Input data:
Content starts
-- ==== Sys2Proof/Machine/Dispatch.lean ====
section
/-! DEFINITION. The effect of each command on everything but the queue: one arm per constructor. -/

namespace Sys2Proof.Machine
Content ends
The answer must consist of every line from the listing above that includes the word "Machine".

-- ==== Sys2Proof/Machine/Dispatch.lean ====
namespace Sys2Proof.Machine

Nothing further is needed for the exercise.